[Start of section]

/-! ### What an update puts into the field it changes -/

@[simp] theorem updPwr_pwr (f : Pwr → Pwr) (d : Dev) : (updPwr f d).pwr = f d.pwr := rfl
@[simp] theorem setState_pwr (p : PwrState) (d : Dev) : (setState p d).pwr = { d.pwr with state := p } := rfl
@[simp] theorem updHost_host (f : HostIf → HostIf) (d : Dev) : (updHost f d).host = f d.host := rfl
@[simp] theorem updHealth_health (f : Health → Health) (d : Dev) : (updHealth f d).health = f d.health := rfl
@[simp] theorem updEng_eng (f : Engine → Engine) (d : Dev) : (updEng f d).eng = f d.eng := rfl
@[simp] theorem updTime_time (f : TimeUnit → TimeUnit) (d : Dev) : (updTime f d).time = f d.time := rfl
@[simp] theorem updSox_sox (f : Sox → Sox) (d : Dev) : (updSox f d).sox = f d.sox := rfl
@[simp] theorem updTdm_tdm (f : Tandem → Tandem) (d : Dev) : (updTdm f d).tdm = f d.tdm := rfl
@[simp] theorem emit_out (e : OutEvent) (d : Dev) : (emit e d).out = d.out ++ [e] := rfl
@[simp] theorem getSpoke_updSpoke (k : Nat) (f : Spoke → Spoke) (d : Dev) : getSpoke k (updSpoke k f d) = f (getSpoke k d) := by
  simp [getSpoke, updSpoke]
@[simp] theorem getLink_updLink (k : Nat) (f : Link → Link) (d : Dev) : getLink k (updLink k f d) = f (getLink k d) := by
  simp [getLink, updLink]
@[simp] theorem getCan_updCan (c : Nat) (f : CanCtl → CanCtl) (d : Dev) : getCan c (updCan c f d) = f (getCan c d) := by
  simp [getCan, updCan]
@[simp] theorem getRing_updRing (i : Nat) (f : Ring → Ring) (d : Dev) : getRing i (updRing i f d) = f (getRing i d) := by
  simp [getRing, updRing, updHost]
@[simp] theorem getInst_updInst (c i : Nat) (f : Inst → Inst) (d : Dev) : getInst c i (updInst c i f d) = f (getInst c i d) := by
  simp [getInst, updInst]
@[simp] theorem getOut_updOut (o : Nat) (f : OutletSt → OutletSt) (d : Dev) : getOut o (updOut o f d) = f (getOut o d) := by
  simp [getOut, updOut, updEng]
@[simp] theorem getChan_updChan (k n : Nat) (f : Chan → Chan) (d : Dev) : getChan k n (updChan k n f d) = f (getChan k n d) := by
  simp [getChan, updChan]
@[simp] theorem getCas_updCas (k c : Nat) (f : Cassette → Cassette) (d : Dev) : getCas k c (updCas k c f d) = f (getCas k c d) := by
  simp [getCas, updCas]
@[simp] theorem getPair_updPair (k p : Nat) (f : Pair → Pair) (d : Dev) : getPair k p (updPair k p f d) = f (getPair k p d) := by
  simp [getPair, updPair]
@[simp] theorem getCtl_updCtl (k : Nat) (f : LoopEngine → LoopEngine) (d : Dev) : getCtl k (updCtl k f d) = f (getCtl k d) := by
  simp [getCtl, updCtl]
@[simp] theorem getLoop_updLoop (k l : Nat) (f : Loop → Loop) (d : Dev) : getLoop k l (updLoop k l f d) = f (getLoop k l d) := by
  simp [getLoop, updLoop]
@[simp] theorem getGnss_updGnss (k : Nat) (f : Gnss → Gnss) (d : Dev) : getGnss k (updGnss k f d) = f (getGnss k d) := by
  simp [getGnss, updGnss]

[End of section]

(Action item)
From the line holding "c i d) := by" to the line holding "simp [getCas, updCas]", inclusive, restate each line above exactly as written.

(Reply to the task)
@[simp] theorem getInst_updInst (c i : Nat) (f : Inst → Inst) (d : Dev) : getInst c i (updInst c i f d) = f (getInst c i d) := by
  simp [getInst, updInst]
@[simp] theorem getOut_updOut (o : Nat) (f : OutletSt → OutletSt) (d : Dev) : getOut o (updOut o f d) = f (getOut o d) := by
  simp [getOut, updOut, updEng]
@[simp] theorem getChan_updChan (k n : Nat) (f : Chan → Chan) (d : Dev) : getChan k n (updChan k n f d) = f (getChan k n d) := by
  simp [getChan, updChan]
@[simp] theorem getCas_updCas (k c : Nat) (f : Cassette → Cassette) (d : Dev) : getCas k c (updCas k c f d) = f (getCas k c d) := by
  simp [getCas, updCas]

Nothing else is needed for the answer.